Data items
◇ ◇ ◇ ◇ ◇
-- ==== Sys2Proof/Machine/Drafts.lean ====
section
/-! DEFINITION. The second tier, the block code, drafts, picks, direct commands and the overflow buffer
(11_second_tier_drafts.md R263-R287). -/

namespace Sys2Proof.Machine

/-! ## The block code -/

/-- The zero bytes at the head of a list. -/
def zeroRun : List Byte → Nat
  | b :: bs => if b = 0 then zeroRun bs + 1 else 0
  | [] => 0

/-- The tokens of a zero run (R265). -/
def zeroTokens : Nat → Nat → List Byte
  | 0, _ => []
  | fuel + 1, r =>
    if r = 0 then [] else BitVec.ofNat 8 (127 + min r 128) :: zeroTokens fuel (r - min r 128)

/-- The length of the literal at the head of a list, at most a bound (R265). -/
def literalLen : Nat → List Byte → Nat
  | 0, _ => 0
  | _, [] => 0
  | n + 1, b :: bs => if 2 ≤ zeroRun (b :: bs) then 0 else literalLen n bs + 1

/-- The stream of a plane (R265). -/
def codePlane : Nat → List Byte → List Byte
  | 0, _ => []
  | fuel + 1, xs =>
    let z := zeroRun xs
    if xs.isEmpty then []
    else if 2 ≤ z then zeroTokens z z ++ codePlane fuel (xs.drop z)
    else
      let k := literalLen 128 xs
      BitVec.ofNat 8 (k - 1) :: xs.take k ++ codePlane fuel (xs.drop k)

/-- Plane b of a 4 KiB block (R265). -/
def planeOf (m : Memory) (b : Nat) : List Byte := (List.range 512).map fun i => m.get (8 * i + b)

/-- The coded block (R265). -/
def codeBlock (m : Memory) : List Byte := (List.range 8).flatMap fun b => codePlane 512 (planeOf m b)

/-- Expands the stream of one plane: its bytes and the rest, or `none` if it is malformed (R266). -/
def expandPlane : Nat → Nat → List Byte → Option (List Byte × List Byte)
  | 0, need, rest => if need = 0 then some ([], rest) else none
  | fuel + 1, need, str =>
    if need = 0 then some ([], str)
    else
      match str with
      | [] => none
      | c :: rest =>
        let n := if c.toNat < 128 then c.toNat + 1 else c.toNat - 127
        let lit := c.toNat < 128
        if need < n || (lit && rest.length < n) then none
        else
          (expandPlane fuel (need - n) (if lit then rest.drop n else rest)).map fun r =>
            ((if lit then rest.take n else List.replicate n 0) ++ r.1, r.2)

/-- Expands planes from one on into a block (R266). -/
def expandPlanes : Nat → Nat → List Byte → Memory → Option Memory
  | 0, _, _, m => some m
  | fuel + 1, b, str, m =>
    match expandPlane 512 512 str with
    | none => none
    | some (xs, rest) =>
      expandPlanes fuel (b + 1) rest ((xs.zipIdx).foldl (fun m x => m.set (8 * x.2 + b) x.1) m)

/-- Expands a coded block (R266). -/
def expandBlock (bytes : List Byte) : Option Memory := expandPlanes 8 0 bytes {}

/-- The bytes of an allotment code (R264). -/
def allotBytes (a : BitVec 2) : Nat := 512 * 2 ^ a.toNat

/-! ## Entries -/

/-- An entry of 32 bytes at an offset of a buffer (R268). -/
def entryAt (m : Memory) (o : Nat) : DraftEntry :=
  { trigger := m.read o 4, due := m.read (o + 4) 4, tierVa := word (m.read (o + 8) 8)
    vaultVa := word (m.read (o + 16) 8), len := m.read (o + 24) 4, op := bitsOf (m.read (o + 28) 4) 1 0
    z := bitOf (m.read (o + 28) 4) 2 }

/-- An entry at an offset of a buffer is malformed (R269). -/
def entryMalformed (m : Memory) (o : Nat) : Bool :=
  let e := entryAt m o
  let unit := if e.z then 4096 else 64
  m.read (o + 28) 4 / 8 != 0 || e.due < e.trigger || e.len == 0 || e.len % 64 != 0 || 201326592 < e.len ||
    e.tierVa.toNat % unit != 0 || e.vaultVa.toNat % unit != 0 || (e.z && e.len % 4096 != 0) ||
    (2 ≤ e.op && (e.tierVa != 0 || e.z))

/-- The entry declares vault space from its trigger on: fetch and pin (R271). -/
def DraftEntry.opens (e : DraftEntry) : Bool := e.op == 0 || e.op == 2

/-- r(n) of R271 over the entries of one pillar. -/
def residencyAt (es : List DraftEntry) (n : Nat) : Int :=
  ((es.map fun e =>
    if e.opens then (if e.trigger ≤ n then (e.len : Int) else 0)
    else if e.due < n then -(e.len : Int) else 0)).sum

/-- The peak of a pillar over the entries of a draft (R271). -/
def peakOf (es : List DraftEntry) (p : PillarId) : Int :=
  let mine := es.filter fun e => e.pillar == p
  ((mine.filter DraftEntry.opens).map fun e => residencyAt mine e.trigger).foldl max 0

/-- The first entry at which the residency exceeds the budget (R271): the smallest TRIGGER, then the lowest index. -/
def residencyFault (es : List DraftEntry) (pinBase : PillarId → Nat) (budget : Nat) : Option (Nat × DraftEntry) :=
  let exceeds (x : DraftEntry × Nat) : Bool :=
    x.1.opens &&
      ((budget : Int) < residencyAt (es.filter fun e => e.pillar == x.1.pillar) x.1.trigger + (pinBase x.1.pillar : Int))
  let bad := es.zipIdx.filter exceeds
  match (bad.map fun x => x.1.trigger).min? with
  | some n => (bad.find? fun x => x.1.trigger == n).map fun x => (x.2, x.1)
  | none => none

/-! ## Whose draft -/

/-- The job number of a pillar; log entry 40 for a pillar without a job. -/
def State.jobNumber (s : State) (p : PillarId) : Nat := ((s.pil p).job).getD 0

/-- The rectangle or half whose draft a pillar uses (R270). -/
def State.draftRect (s : State) (p : PillarId) : Rect :=
  (((s.jobOf p).bind fun j => j.half (s.position p))).getD { row0 := gridRow p, col0 := gridCol p, hgt := 1, wid := 1 }

/-- VBUDGET in bytes (R74, R271). -/
def State.vbudget (s : State) (p : PillarId) : Nat := ((s.jobOf p).map fun j => j.record.ctx.bits 7 0 * 2 ^ 20).getD 0

/-- DSTALL of a job (R75). -/
def State.dstall (s : State) (p : PillarId) : Bool := ((s.jobOf p).map fun j => bitOf j.record.shape.toNat 27).getD false

/-- The draft is installed for the rectangle or half of a pillar. -/
def Draft.covers (d : Draft) (s : State) (p : PillarId) : Bool := !d.parked && d.job == s.jobNumber p && d.rect.has (s.position p)

/-- The installed draft of a pillar (R270). -/
def State.draftOf (s : State) (p : PillarId) : Option Draft := s.drafts.find? fun d => d.covers s p

/-- Changes a draft. -/
def State.modDraft (s : State) (n : Nat) (f : Draft → Draft) : State :=
  { s with drafts := s.drafts.map fun d => if d.number == n then f d else d }

/-- Changes an entry of a draft. -/
def State.modEntry (s : State) (n i : Nat) (f : DraftEntry → DraftEntry) : State :=
  s.modDraft n fun d => { d with entries := d.entries.modify i f }

/-- A command slot of a pillar (R282). -/
def Pillar.cmd (x : Pillar) (i : Nat) : CommandSlot := x.commands[i]?.getD {}

/-- Changes a command slot. -/
def Pillar.modCmd (x : Pillar) (i : Nat) (f : CommandSlot → CommandSlot) : Pillar :=
  { x with commands := x.commands.setIfInBounds i (f (x.cmd i)) }

/-- A slot whose command has completed or failed is free (R282). -/
def CommandSlot.free (c : CommandSlot) : Bool := match c.command with | some e => 4 ≤ e.state | none => true

/-- The entry that the shuttle works on. -/
def State.workEntry (s : State) : ShuttleJob → Option DraftEntry
  | .entry n i => (s.drafts.find? fun d => d.number == n).bind fun d => d.entries[i]?
  | .command p i => ((s.pil p).cmd i).command

/-- Changes the entry that the shuttle works on. -/
def State.modWork (s : State) (w : ShuttleJob) (f : DraftEntry → DraftEntry) : State :=
  match w with
  | .entry n i => s.modEntry n i f
  | .command p i => s.modPil p fun x => x.modCmd i fun c => { c with command := c.command.map f }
◇ ◇ ◇ ◇ ◇
Your objective
Print the lines above from the one with "one pillar. -/" through the one with "((budget : Int)", both included, exactly as written and nothing more.

Solution to the problem
/-- r(n) of R271 over the entries of one pillar. -/
def residencyAt (es : List DraftEntry) (n : Nat) : Int :=
  ((es.map fun e =>
    if e.opens then (if e.trigger ≤ n then (e.len : Int) else 0)
    else if e.due < n then -(e.len : Int) else 0)).sum

/-- The peak of a pillar over the entries of a draft (R271). -/
def peakOf (es : List DraftEntry) (p : PillarId) : Int :=
  let mine := es.filter fun e => e.pillar == p
  ((mine.filter DraftEntry.opens).map fun e => residencyAt mine e.trigger).foldl max 0

/-- The first entry at which the residency exceeds the budget (R271): the smallest TRIGGER, then the lowest index. -/
def residencyFault (es : List DraftEntry) (pinBase : PillarId → Nat) (budget : Nat) : Option (Nat × DraftEntry) :=
  let exceeds (x : DraftEntry × Nat) : Bool :=
    x.1.opens &&
      ((budget : Int) < residencyAt (es.filter fun e => e.pillar == x.1.pillar) x.1.trigger + (pinBase x.1.pillar : Int))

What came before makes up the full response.